How to Submit a Proposal

Proposals must be submitted online by 11:59 p.m. PST on Friday, May 5, 2023. You may find it helpful to download a blank form from the NAAEE website and use it to draft your proposal before entering the information online.

Each individual or team of individuals is limited to three proposals to maximize the number and diversity of presenters and perspectives on the conference program. 

Important: Please use the same email address for submitting your proposal and registering for the conference. 

1. Proposals must be submitted online through All Academic, our proposal management system.

  • We have simplified the submission process. You will now log in directly on the All Academic site without being logged in on the NAAEE website. 
  • You can click here to enter All Academic or find the link on the conference or research symposium home page or from the menu on NAAEE’s conference website. 
  • Most past submitters will already have an All Academic account and will simply need to request a new password. 
  • If you do not have an All Academic account, you'll need to create one.

2. On your home page in All Academic, click "Submit a Proposal." Select “Conference” or "Research Symposium" and complete the online submission form.

3. Click the “Accept and Continue” button on each page until you reach the final confirmation page.

4. When your proposal is successfully submitted, you will receive a confirmation email from do_not_reply @ allacademic.com. This email address is often caught by sensitive filters. If you haven't received it, check your junk folder and make sure the “@allacademic.com” domain is in your safe sender list. 

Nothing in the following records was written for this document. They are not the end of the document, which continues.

-- ==== Sys2Proof/Decode.lean ====
section
/-! DEFINITION. The encoding tables of spec/30_encoding.md: register indices (R94, spec/10_state.md R23), the opcode map
(R100), the decoder from a run of Words (R95 to R99) and, after it, the encoder. The numbers are the spec's decisions D4 and
D5 (log entry 4). -/

namespace Sys2Proof

/-- Register indices (10_state.md R23): the Word that stands for each register. -/
def regTable : List (Int × Reg) :=
  [(0, .r0), (1, .r1), (2, .r2), (3, .r3), (4, .r4), (5, .r5), (6, .r6), (7, .r7),
   (8, .xp), (9, .ip), (10, .sp), (11, .rp), (12, .exp), (13, .eip)]

/-- The register that a register-operand Word names (R94); `none` outside 0..13 (R104). -/
def regOfWord (w : Int) : Option Reg := regTable.lookup w

/-- The eight formats (R97), each with what its operands make. -/
inductive Shape where
  | f0 (i : Instr)
  | fr (mk : Reg → Instr)
  | fi (mk : Int → Instr)
  | fa (mk : Int → Instr)
  | fri (mk : Reg → Int → Instr)
  | fra (mk : Reg → Int → Instr)
  | frr (mk : Reg → Reg → Instr)
  | fs (mk : List Int → Instr)

/-- The opcode map, row for row the table of R100. -/
def opcodeTable : List (Int × Shape) :=
  [(0, .f0 .halt), (1, .fi .int), (2, .f0 .noop), (3, .fri .set), (4, .fra .load), (5, .fra .store),
   (6, .frr .move), (7, .fr .push), (8, .fr .pop), (9, .fr .inc), (10, .fr .dec), (11, .fs .cstr),
   (12, .frr .test), (13, .fa .jump), (14, .fa .jz), (15, .fa .jnz), (16, .fa .je), (17, .fa .jne),
   (18, .fa .call), (19, .f0 .ret), (20, .fa .settrap), (21, .f0 .raise), (22, .f0 .resume)]

/-- The row of an opcode Word: the whole Word is compared (R90, R102). -/
def shapeOf (w : Int) : Option Shape := opcodeTable.lookup w

/-- Why a run of Words is not an instruction. -/
inductive DecodeError where
  /-- The Words ran out before the instruction was complete: the next fetch would be out of bounds (R95). -/
  | outOfWords
  /-- The opcode Word is no row of the table (R103). -/
  | unknownOpcode (w : Int)
  /-- A register-operand Word is outside 0..13 (R104). -/
  | badRegister (w : Int)
  deriving DecidableEq, Repr

/-- One operand Word of kind immediate or address (R92, R93), and the Words after it. -/
def takeWord : List Int → Except DecodeError (Int × List Int)
  | [] => .error .outOfWords
  | w :: ws => .ok (w, ws)

/-- `RegOperand()` (R96): the index is checked as soon as its Word is there. -/
def takeReg : List Int → Except DecodeError (Reg × List Int)
  | [] => .error .outOfWords
  | w :: ws =>
    match regOfWord w with
    | some r => .ok (r, ws)
    | none => .error (.badRegister w)

/-- A string operand (R99): the Words up to the first 0 Word, which ends it. -/
def takeString : List Int → Except DecodeError (List Int × List Int)
  | [] => .error .outOfWords
  | c :: ws =>
    if c = 0 then .ok ([], ws)
    else
      match takeString ws with
      | .ok (text, rest) => .ok (c :: text, rest)
      | .error e => .error e

/-- The operands of a row, in written order, first operand first (R95). -/
def decodeOperands (sh : Shape) (ws : List Int) : Except DecodeError (Instr × List Int) :=
  match sh with
  | .f0 i => .ok (i, ws)
  | .fr mk => do
    let (r, ws) ← takeReg ws
    return (mk r, ws)
  | .fi mk => do
    let (v, ws) ← takeWord ws
    return (mk v, ws)
  | .fa mk => do
    let (a, ws) ← takeWord ws
    return (mk a, ws)
  | .fri mk => do
    let (r, ws) ← takeReg ws
    let (v, ws) ← takeWord ws
    return (mk r v, ws)
  | .fra mk => do
    let (r, ws) ← takeReg ws
    let (a, ws) ← takeWord ws
    return (mk r a, ws)
  | .frr mk => do
    let (r, ws) ← takeReg ws
    let (r', ws) ← takeReg ws
    return (mk r r', ws)
  | .fs mk => do
    let (text, ws) ← takeString ws
    return (mk text, ws)

/-- The decoder: the instruction at the head of a run of Words, and the Words after it. The row is found from the opcode Word
alone (40_core_loop.md R131); the operand Words are then taken one by one. -/
def decode : List Int → Except DecodeError (Instr × List Int)
  | [] => .error .outOfWords
  | w :: ws =>
    match shapeOf w with
    | some sh => decodeOperands sh ws
    | none => .error (.unknownOpcode w)

/-! The encoder, from the same tables of the spec. -/

/-- The index of a register (10_state.md R23). -/
def wordOfReg : Reg → Int
  | .r0 => 0 | .r1 => 1 | .r2 => 2 | .r3 => 3 | .r4 => 4 | .r5 => 5 | .r6 => 6 | .r7 => 7
  | .xp => 8 | .ip => 9 | .sp => 10 | .rp => 11 | .exp => 12 | .eip => 13

/-- The opcode number of an instruction (R100, first column). -/
def opcodeOf : Instr → Int
  | .halt => 0
  | .int _ => 1
  | .noop => 2
  | .set _ _ => 3
  | .load _ _ => 4
  | .store _ _ => 5
  | .move _ _ => 6
  | .push _ => 7
  | .pop _ => 8
  | .inc _ => 9
  | .dec _ => 10
  | .cstr _ => 11
  | .test _ _ => 12
  | .jump _ => 13
  | .jz _ => 14
  | .jnz _ => 15
  | .je _ => 16
  | .jne _ => 17
  | .call _ => 18
  | .ret => 19
  | .settrap _ => 20
  | .raise => 21
  | .resume => 22

/-- The Words of an operand (R92 to R94, R99): a string is its characters and then a 0 Word. -/
def encodeOperand : Operand → List Int
  | .reg r => [wordOfReg r]
  | .imm v => [v]
  | .addr a => [a]
  | .str text => text ++ [0]

/-- The Words of an instruction (R90): its opcode Word, then its operands in written order. -/
def encode (i : Instr) : List Int := opcodeOf i :: i.operands.flatMap encodeOperand

/-! The host's view of one row of the opcode table. -/

/-- The Words of an instruction whose bits are `w`, numbered as the opcode table numbers them for the reference width `W = 32`:
Word `k` is bits `32 k + 31 .. 32 k`, read as two's complement. Every bit above `nbits` is 0, with at least two such Words after
the given ones, which is enough for the longest instruction of fixed length and for the terminator of a string. -/
def tableWords (nbits w : Nat) : List Int :=
  (List.range (nbits / 32 + 3)).map fun k => wrap Params.reference ((w % 2 ^ nbits) / 2 ^ (32 * k) : Nat)

/-- The instruction the decoder reads from those Words; `none` where it refuses them. -/
def decodeTableWord (nbits w : Nat) : Option Instr :=
  match decode (tableWords nbits w) with
  | .ok (i, _) => some i
  | .error _ => none

end Sys2Proof
end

5. You can edit any information in your proposal until the May 5 submission deadline by logging in to your All Academic account and selecting the proposal from the list on your All Academic home page.

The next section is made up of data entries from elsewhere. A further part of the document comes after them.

/-- R155: `pop` raises SP, then loads the register from it (`pop sp` ends with the popped value in SP); with the raised SP out
of range it enters the trap, SP stays raised, and no register but SP, EIP and XP is written (D9, log entry 8). -/
def Obligations.PopRaisesSpThenLoads : Prop :=
  ∀ (s : State) (rd : Reg),
    (s.valid (wrap s.params (s.reg .sp + 1)) →
      ∃ t, exec (.pop rd) s = .next t ∧ t.reg rd = s.cell (wrap s.params (s.reg .sp + 1)).toNat ∧
        (rd ≠ .sp → t.reg .sp = wrap s.params (s.reg .sp + 1)) ∧ SameRegsExcept [rd, .sp] s t ∧ t.flags = s.flags ∧
        SameMemory s t ∧ SameRest s t) ∧
    (¬ s.valid (wrap s.params (s.reg .sp + 1)) →
      ∃ t, exec (.pop rd) s = .next t ∧ AddressTrap (s.setReg .sp (wrap s.params (s.reg .sp + 1))) t)

/-- R155: "`push r; pop r` restores the original register value and leaves SP unchanged", for every register, when SP is a
valid address; the one cell it writes keeps the pushed value. -/
def Obligations.PushThenPopRestores : Prop :=
  ∀ (s : State) (r : Reg), s.params.legal → s.mem.wf → s.valid (s.reg .sp) →
    ∃ t u, exec (.push r) s = .next t ∧ exec (.pop r) t = .next u ∧ SameRegsExcept [] s u ∧
      u.cell (s.reg .sp).toNat = s.reg r ∧ SameMemoryExcept (s.reg .sp).toNat s u ∧ u.flags = s.flags ∧ SameRest s u

/-- R165, R166, R168, R169: `inc` and `dec` add and subtract one, wrapping at the ends of the Word range whatever its width, and
write no flag. By the spec's decisions D2 and D17 (log entry 11); the width is the parameter of D1 (log entry 1). -/
def Obligations.IncAndDecWrap : Prop :=
  ∀ (s : State) (r : Reg), s.params.legal → isWord s.params (s.reg r) →
    (∃ t, exec (.inc r) s = .next t ∧
      t.reg r = (if s.reg r = s.params.maxWord then s.params.minWord else s.reg r + 1) ∧
      SameRegsExcept [r] s t ∧ t.flags = s.flags ∧ SameMemory s t ∧ SameRest s t) ∧
    (∃ t, exec (.dec r) s = .next t ∧
      t.reg r = (if s.reg r = s.params.minWord then s.params.maxWord else s.reg r - 1) ∧
      SameRegsExcept [r] s t ∧ t.flags = s.flags ∧ SameMemory s t ∧ SameRest s t)

/-- R167: `test` writes Zero from its first operand and Equal, Greater, Less from the signed comparison, exactly one of the
three set; no other flag, no register and no cell changes. -/
def Obligations.TestWritesFourFlags : Prop :=
  ∀ (s : State) (ra rb : Reg),
    ∃ t, exec (.test ra rb) s = .next t ∧
      (t.flags.zero = true ↔ s.reg ra = 0) ∧
      (t.flags.equal = true ↔ s.reg ra = s.reg rb) ∧
      (t.flags.greater = true ↔ s.reg ra > s.reg rb) ∧
      (t.flags.less = true ↔ s.reg ra < s.reg rb) ∧
      (t.flags.equal = true ∨ t.flags.greater = true ∨ t.flags.less = true) ∧ t.flags.compareOk ∧
      t.flags.halt = s.flags.halt ∧ t.flags.exception = s.flags.exception ∧
      t.flags.interrupt = s.flags.interrupt ∧ t.flags.invalidAddress = s.flags.invalidAddress ∧
      SameRegsExcept [] s t ∧ SameMemory s t ∧ SameRest s t

/-- R175 to R180: `jump` goes to its address; `jz jnz je jne` go there when Zero is set, Zero is clear, Equal is set, Equal is
clear, and otherwise fall through; nothing else changes. -/
def Obligations.JumpsWriteOnlyXp : Prop :=
  ∀ (s : State) (a : Int),
    (∃ t, exec (.jump a) s = .next t ∧ t.reg .xp = a ∧
      SameRegsExcept [.xp] s t ∧ t.flags = s.flags ∧ SameMemory s t ∧ SameRest s t) ∧
    (∃ t, exec (.jz a) s = .next t ∧ t.reg .xp = (if s.flags.zero = true then a else s.reg .xp) ∧
      SameRegsExcept [.xp] s t ∧ t.flags = s.flags ∧ SameMemory s t ∧ SameRest s t) ∧
    (∃ t, exec (.jnz a) s = .next t ∧ t.reg .xp = (if s.flags.zero = true then s.reg .xp else a) ∧
      SameRegsExcept [.xp] s t ∧ t.flags = s.flags ∧ SameMemory s t ∧ SameRest s t) ∧
    (∃ t, exec (.je a) s = .next t ∧ t.reg .xp = (if s.flags.equal = true then a else s.reg .xp) ∧
      SameRegsExcept [.xp] s t ∧ t.flags = s.flags ∧ SameMemory s t ∧ SameRest s t) ∧
    (∃ t, exec (.jne a) s = .next t ∧ t.reg .xp = (if s.flags.equal = true then s.reg .xp else a) ∧
      SameRegsExcept [.xp] s t ∧ t.flags = s.flags ∧ SameMemory s t ∧ SameRest s t)

/-- R181, R182: `call` saves the address of the next instruction in RP and goes to its operand; `ret` goes to RP and leaves it;
neither touches SP, a flag or memory. -/
def Obligations.CallAndRetGoThroughRp : Prop :=
  ∀ (s : State) (a : Int),
    (∃ t, exec (.call a) s = .next t ∧ t.reg .rp = s.reg .xp ∧ t.reg .xp = a ∧ SameRegsExcept [.rp, .xp] s t ∧
      t.flags = s.flags ∧ SameMemory s t ∧ SameRest s t) ∧
    (∃ t, exec .ret s = .next t ∧ t.reg .xp = s.reg .rp ∧ SameRegsExcept [.xp] s t ∧ t.flags = s.flags ∧
      SameMemory s t ∧ SameRest s t)

/-- R190: `settrap` writes EXP, any Word, and nothing else. -/
def Obligations.SettrapWritesExp : Prop :=
  ∀ (s : State) (a : Int),
    ∃ t, exec (.settrap a) s = .next t ∧ t.reg .exp = a ∧ SameRegsExcept [.exp] s t ∧ t.flags = s.flags ∧
      SameMemory s t ∧ SameRest s t

/-- R191, R204, R206: `raise` saves IP in EIP, goes to EXP and sets Exception; it saves and changes nothing else, InvalidAddress
least of all. That Exception is set is the spec's decision D11 (log entry 9). -/
def Obligations.RaiseEntersTheTrap : Prop :=
  ∀ s : State, ∃ t, exec .raise s = .next t ∧ PlainTrap s t

/-- R192, R208: `resume` goes to EIP, clears Exception and restores nothing else; EIP and InvalidAddress stay. That Exception is
cleared is the spec's decision D11 (log entry 9). -/
def Obligations.ResumeGoesToEip : Prop :=
  ∀ s : State, ∃ t, exec .resume s = .next t ∧ t.reg .xp = s.reg .eip ∧ t.flags = { s.flags with exception := false } ∧
    SameRegsExcept [.xp] s t ∧ SameMemory s t ∧ SameRest s t

/-- R193, phase 3: `int` latches its identifier in `INTID` and sets Interrupt, and changes nothing else. The latch is the spec's
decision D18 (log entry 12). -/
def Obligations.IntLatchesTheRequest : Prop :=
  ∀ (s : State) (v : Int),
    ∃ t, exec (.int v) s = .next t ∧ t.intid = v ∧ t.flags = { s.flags with interrupt := true } ∧
      SameRegsExcept [] s t ∧ SameMemory s t ∧ t.out = s.out ∧ t.params = s.params

/-! ## Whole steps, from the Words in memory to the state after phase 4. The opcode and register numbers are those the cited rules
give, which the spec marks as its decisions D4 and D5 (log entry 4). -/

/-- R175, R182: the step of `jump` goes to its operand, any Word, and changes only XP and IP; where memory ends before the
operand Word it enters the trap. The step of `ret` goes to RP, any Word, and changes only XP and IP. -/
def Obligations.StepOfJumpAndRet : Prop :=
  (∀ (s : State) (a : Int), s.atWords [13, a] → ∃ t, step s = .next t ∧ Moved a s t) ∧
  (∀ s : State, s.atLastWords [13] → ∃ t, step s = .next t ∧ AddressTrap s.snapshot t) ∧
  (∀ s : State, s.atWords [19] → ∃ t, step s = .next t ∧ Moved (s.reg .rp) s t)

/-- R176 to R179: the steps of `jz`, `jnz`, `je`, `jne` go to their operand if Zero is set, Zero is clear, Equal is set, Equal
is clear, and otherwise to the instruction after them; they change only XP and IP. -/
def Obligations.StepOfConditionalJumps : Prop :=
  ∀ (s : State) (a : Int),
    (s.atWords [14, a] → ∃ t, step s = .next t ∧
      Moved (if s.flags.zero = true then a else wrap s.params (s.reg .xp + 2)) s t) ∧
    (s.atWords [15, a] → ∃ t, step s = .next t ∧
      Moved (if s.flags.zero = false then a else wrap s.params (s.reg .xp + 2)) s t) ∧
    (s.atWords [16, a] → ∃ t, step s = .next t ∧
      Moved (if s.flags.equal = true then a else wrap s.params (s.reg .xp + 2)) s t) ∧
    (s.atWords [17, a] → ∃ t, step s = .next t ∧
      Moved (if s.flags.equal = false then a else wrap s.params (s.reg .xp + 2)) s t)

/-- R154, from the Words in memory: what `push r` stores (`A + 2` for `xp`, `A` for `ip`, the old SP for `sp`), where SP and XP
end, and every fault: SP out of range, the operand Word beyond memory, an index that is no register's. -/
def Obligations.StepOfPush : Prop :=
  (∀ (s : State) (r : Reg), s.atWords [7, wordOfReg r] → s.valid (s.reg .sp) →
    ∃ t, step s = .next t ∧
      t.cell (s.reg .sp).toNat = operandValue s 2 r ∧
      SameMemoryExcept (s.reg .sp).toNat s t ∧ t.reg .sp = wrap s.params (s.reg .sp - 1) ∧
      t.reg .xp = wrap s.params (s.reg .xp + 2) ∧ t.reg .ip = s.reg .xp ∧ SameRegsExcept [.sp, .xp, .ip] s t ∧
      t.flags = s.flags ∧ SameRest s t) ∧
  (∀ (s : State) (r : Reg), s.atWords [7, wordOfReg r] → ¬ s.valid (s.reg .sp) →
    ∃ t, step s = .next t ∧ AddressTrap s.snapshot t) ∧
  (∀ s : State, s.atLastWords [7] → ∃ t, step s = .next t ∧ AddressTrap s.snapshot t) ∧
  (∀ (s : State) (w : Int), s.atWords [7, w] → NoRegister w → ∃ t, step s = .next t ∧ PlainTrap s.snapshot t)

More details on how to submit a proposal here >

Important Notes About Presenters and Registration

All presenters and co-presenters (whether live or prerecorded) are required to register and pay published fees for the conference.

NAAEE depends on registration fees to cover conference expenses and cannot provide waivers or discounts to presenters. There are typically more than 500 presenters on the conference program. 

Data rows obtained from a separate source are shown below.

-- ==== Sys2Proof/Laws/Word.lean ====
section
/-! SUPPORT. The range of a Word and the arithmetic of `wrap`, at every width. -/

namespace Sys2Proof

theorem Params.half_pos (p : Params) : 0 < p.half := Nat.two_pow_pos _

/-- The modulus of `wrap` is `2^W` (R6). -/
theorem Params.two_mul_half (p : Params) (h : 1 ≤ p.wordBits) : 2 * p.half = 2 ^ p.wordBits := by
  rw [Params.half, Nat.mul_comm, ← Nat.pow_succ]
  congr 1
  omega

/-- At a legal width the least Word is at most -128 and the greatest at least 127 (D1). -/
theorem Params.legal.half_ge {p : Params} (h : p.legal) : 128 ≤ p.half :=
  Nat.pow_le_pow_right (n := 2) (by decide) (show 7 ≤ p.wordBits - 1 by have := h.1; omega)

theorem isWord_iff {p : Params} {v : Int} : isWord p v ↔ -(p.half : Int) ≤ v ∧ v < p.half := by
  simp only [isWord, Params.minWord, Params.maxWord]
  omega

/-- Every result of `wrap` is a Word. -/
theorem isWord_wrap (p : Params) (v : Int) : isWord p (wrap p v) := by
  have hp := p.half_pos
  have h1 := Int.le_bmod (x := v) (m := 2 * p.half) (by omega)
  have h2 := Int.bmod_lt (x := v) (m := 2 * p.half) (by omega)
  rw [isWord_iff, wrap]
  omega

/-- `wrap` of a Word is that Word. -/
theorem wrap_of_isWord {p : Params} {v : Int} (h : isWord p v) : wrap p v = v := by
  rw [isWord_iff] at h
  exact Int.bmod_eq_of_le (by omega) (by omega)

/-- Wrapping twice is wrapping once. -/
theorem wrap_wrap_add (p : Params) (a b : Int) : wrap p (wrap p a + b) = wrap p (a + b) := Int.bmod_add_bmod

/-- Small values are Words at every legal width: opcodes, register indices, character codes (D1). -/
theorem isWord_of_small {p : Params} (h : p.legal) {v : Int} (h1 : -128 ≤ v) (h2 : v ≤ 127) : isWord p v := by
  have := h.half_ge
  rw [isWord_iff]
  omega

/-- Every address from 0 to `N` is a Word (R5). -/
theorem isWord_of_address {p : Params} (h : p.legal) {v : Int} (h1 : 0 ≤ v) (h2 : v ≤ p.memSize) : isWord p v := by
  have := h.2.2
  rw [Params.maxWord] at this
  rw [isWord_iff]
  omega

end Sys2Proof
end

NAAEE has not yet finalized fees, but we expect conference registration for current NAAEE members to be about $250 for a professional and $175 for a student. Nonmember rates will be about 30% higher than member rates, and we hope to provide lower-cost options for those with limited funding. There is a separate registration fee for the NAAEE Research Symposium.

All presenters must confirm their participation by registering for the conference by the September 1, 2023 early bird deadline.

If your proposal is accepted, you will have an additional opportunity to finalize session information after receiving your acceptance notice.